• [WHAT YOU SHOULD DO]:
Write out exactly the lines below that run from the one containing "failed loopback test" through the one containing "((portOf s port).slow", both included, with no other lines.

** Opening AVAILABLE DATA block **

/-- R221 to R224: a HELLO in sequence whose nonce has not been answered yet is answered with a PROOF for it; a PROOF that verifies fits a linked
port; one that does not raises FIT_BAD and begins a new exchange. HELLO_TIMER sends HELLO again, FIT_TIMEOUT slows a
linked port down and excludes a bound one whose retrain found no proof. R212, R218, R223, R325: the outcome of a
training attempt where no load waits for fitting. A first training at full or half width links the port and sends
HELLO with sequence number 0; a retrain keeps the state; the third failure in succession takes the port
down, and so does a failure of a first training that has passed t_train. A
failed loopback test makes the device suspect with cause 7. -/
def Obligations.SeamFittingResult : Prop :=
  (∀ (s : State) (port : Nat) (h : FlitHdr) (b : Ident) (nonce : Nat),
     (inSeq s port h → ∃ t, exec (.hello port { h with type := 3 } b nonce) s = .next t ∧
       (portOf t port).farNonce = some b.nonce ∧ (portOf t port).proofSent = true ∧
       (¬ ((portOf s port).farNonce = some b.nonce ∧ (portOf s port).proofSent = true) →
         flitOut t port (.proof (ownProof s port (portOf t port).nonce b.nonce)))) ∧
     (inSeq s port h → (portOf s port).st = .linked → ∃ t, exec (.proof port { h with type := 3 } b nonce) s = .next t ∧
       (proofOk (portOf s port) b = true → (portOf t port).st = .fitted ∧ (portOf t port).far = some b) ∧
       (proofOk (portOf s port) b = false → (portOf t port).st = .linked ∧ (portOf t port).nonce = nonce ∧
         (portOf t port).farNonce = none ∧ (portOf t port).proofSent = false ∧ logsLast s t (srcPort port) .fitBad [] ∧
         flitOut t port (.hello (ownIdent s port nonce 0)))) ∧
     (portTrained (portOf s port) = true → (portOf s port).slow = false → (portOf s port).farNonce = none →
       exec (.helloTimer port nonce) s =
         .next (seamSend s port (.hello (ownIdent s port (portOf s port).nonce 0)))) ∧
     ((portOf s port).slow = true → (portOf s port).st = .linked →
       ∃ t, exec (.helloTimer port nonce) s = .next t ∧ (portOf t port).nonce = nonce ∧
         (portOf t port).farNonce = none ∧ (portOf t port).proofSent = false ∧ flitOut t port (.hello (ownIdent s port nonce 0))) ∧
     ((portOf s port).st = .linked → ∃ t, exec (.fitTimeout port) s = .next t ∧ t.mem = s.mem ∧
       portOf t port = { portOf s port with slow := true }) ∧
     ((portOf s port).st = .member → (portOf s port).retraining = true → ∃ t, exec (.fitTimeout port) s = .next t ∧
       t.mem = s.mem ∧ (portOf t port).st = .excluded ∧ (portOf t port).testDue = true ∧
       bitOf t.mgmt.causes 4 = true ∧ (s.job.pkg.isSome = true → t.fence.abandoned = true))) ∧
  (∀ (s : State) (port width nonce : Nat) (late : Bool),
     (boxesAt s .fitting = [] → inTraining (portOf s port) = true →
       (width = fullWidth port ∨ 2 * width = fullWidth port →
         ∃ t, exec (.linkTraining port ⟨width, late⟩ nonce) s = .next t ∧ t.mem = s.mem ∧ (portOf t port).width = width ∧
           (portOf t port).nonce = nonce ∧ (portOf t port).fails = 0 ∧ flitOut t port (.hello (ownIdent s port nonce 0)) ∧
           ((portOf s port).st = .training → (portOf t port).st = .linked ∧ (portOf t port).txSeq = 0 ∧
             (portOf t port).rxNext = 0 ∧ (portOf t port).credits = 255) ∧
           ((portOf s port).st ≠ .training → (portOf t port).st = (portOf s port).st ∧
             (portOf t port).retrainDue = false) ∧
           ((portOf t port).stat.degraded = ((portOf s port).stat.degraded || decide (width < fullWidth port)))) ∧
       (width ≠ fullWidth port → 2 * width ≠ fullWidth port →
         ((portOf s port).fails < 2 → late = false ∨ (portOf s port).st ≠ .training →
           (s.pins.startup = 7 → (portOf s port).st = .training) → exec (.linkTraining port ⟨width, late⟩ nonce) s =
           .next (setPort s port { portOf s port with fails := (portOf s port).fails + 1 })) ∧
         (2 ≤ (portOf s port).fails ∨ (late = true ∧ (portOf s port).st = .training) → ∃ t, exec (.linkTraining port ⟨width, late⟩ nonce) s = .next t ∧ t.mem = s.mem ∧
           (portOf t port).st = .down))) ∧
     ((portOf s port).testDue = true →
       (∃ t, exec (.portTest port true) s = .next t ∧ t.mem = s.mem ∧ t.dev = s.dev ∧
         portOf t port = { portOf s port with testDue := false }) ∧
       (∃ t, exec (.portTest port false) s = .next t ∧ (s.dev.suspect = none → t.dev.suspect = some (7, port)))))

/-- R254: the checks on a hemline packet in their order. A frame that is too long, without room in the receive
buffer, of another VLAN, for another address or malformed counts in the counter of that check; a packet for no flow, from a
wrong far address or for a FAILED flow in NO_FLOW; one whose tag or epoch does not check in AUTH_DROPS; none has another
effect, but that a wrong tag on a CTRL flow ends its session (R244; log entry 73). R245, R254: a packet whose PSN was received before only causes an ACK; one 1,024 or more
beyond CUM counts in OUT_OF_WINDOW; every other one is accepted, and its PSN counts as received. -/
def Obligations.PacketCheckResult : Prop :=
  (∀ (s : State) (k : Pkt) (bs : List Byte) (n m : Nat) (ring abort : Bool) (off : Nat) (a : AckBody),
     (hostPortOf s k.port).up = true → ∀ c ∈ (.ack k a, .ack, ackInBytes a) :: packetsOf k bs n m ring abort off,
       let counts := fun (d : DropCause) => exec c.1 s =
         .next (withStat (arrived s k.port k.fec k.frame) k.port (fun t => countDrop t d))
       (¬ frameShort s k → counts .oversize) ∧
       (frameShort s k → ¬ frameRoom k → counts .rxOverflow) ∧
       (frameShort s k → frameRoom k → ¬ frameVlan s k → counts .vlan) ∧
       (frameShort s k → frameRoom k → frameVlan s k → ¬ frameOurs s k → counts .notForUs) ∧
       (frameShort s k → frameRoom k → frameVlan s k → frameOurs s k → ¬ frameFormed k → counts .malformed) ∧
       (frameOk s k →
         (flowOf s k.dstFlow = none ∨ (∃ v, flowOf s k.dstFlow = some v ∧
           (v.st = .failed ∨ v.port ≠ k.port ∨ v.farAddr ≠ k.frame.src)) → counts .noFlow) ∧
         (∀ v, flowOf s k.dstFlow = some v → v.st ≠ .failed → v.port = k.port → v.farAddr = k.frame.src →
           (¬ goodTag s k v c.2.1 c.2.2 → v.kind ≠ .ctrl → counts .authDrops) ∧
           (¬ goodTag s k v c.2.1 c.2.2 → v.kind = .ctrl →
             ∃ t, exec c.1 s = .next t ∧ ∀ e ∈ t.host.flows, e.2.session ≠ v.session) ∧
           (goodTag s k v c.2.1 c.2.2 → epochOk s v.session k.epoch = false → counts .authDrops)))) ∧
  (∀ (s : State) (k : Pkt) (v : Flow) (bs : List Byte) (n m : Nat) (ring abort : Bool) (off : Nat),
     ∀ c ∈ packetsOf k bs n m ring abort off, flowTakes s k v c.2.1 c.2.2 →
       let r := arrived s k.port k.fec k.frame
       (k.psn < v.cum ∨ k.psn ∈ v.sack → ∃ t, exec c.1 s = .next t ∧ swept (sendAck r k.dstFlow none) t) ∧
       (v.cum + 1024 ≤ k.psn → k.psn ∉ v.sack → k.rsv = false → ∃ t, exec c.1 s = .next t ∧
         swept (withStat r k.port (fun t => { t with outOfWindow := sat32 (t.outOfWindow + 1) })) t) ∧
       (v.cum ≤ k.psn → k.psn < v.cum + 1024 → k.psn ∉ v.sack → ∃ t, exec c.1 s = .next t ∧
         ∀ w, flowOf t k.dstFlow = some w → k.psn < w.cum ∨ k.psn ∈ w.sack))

** Closing AVAILABLE DATA block **

• [TASK SOLUTION]:
failed loopback test makes the device suspect with cause 7. -/
def Obligations.SeamFittingResult : Prop :=
  (∀ (s : State) (port : Nat) (h : FlitHdr) (b : Ident) (nonce : Nat),
     (inSeq s port h → ∃ t, exec (.hello port { h with type := 3 } b nonce) s = .next t ∧
       (portOf t port).farNonce = some b.nonce ∧ (portOf t port).proofSent = true ∧
       (¬ ((portOf s port).farNonce = some b.nonce ∧ (portOf s port).proofSent = true) →
         flitOut t port (.proof (ownProof s port (portOf t port).nonce b.nonce)))) ∧
     (inSeq s port h → (portOf s port).st = .linked → ∃ t, exec (.proof port { h with type := 3 } b nonce) s = .next t ∧
       (proofOk (portOf s port) b = true → (portOf t port).st = .fitted ∧ (portOf t port).far = some b) ∧
       (proofOk (portOf s port) b = false → (portOf t port).st = .linked ∧ (portOf t port).nonce = nonce ∧
         (portOf t port).farNonce = none ∧ (portOf t port).proofSent = false ∧ logsLast s t (srcPort port) .fitBad [] ∧
         flitOut t port (.hello (ownIdent s port nonce 0)))) ∧
     (portTrained (portOf s port) = true → (portOf s port).slow = false → (portOf s port).farNonce = none →
       exec (.helloTimer port nonce) s =
         .next (seamSend s port (.hello (ownIdent s port (portOf s port).nonce 0)))) ∧
     ((portOf s port).slow = true → (portOf s port).st = .linked →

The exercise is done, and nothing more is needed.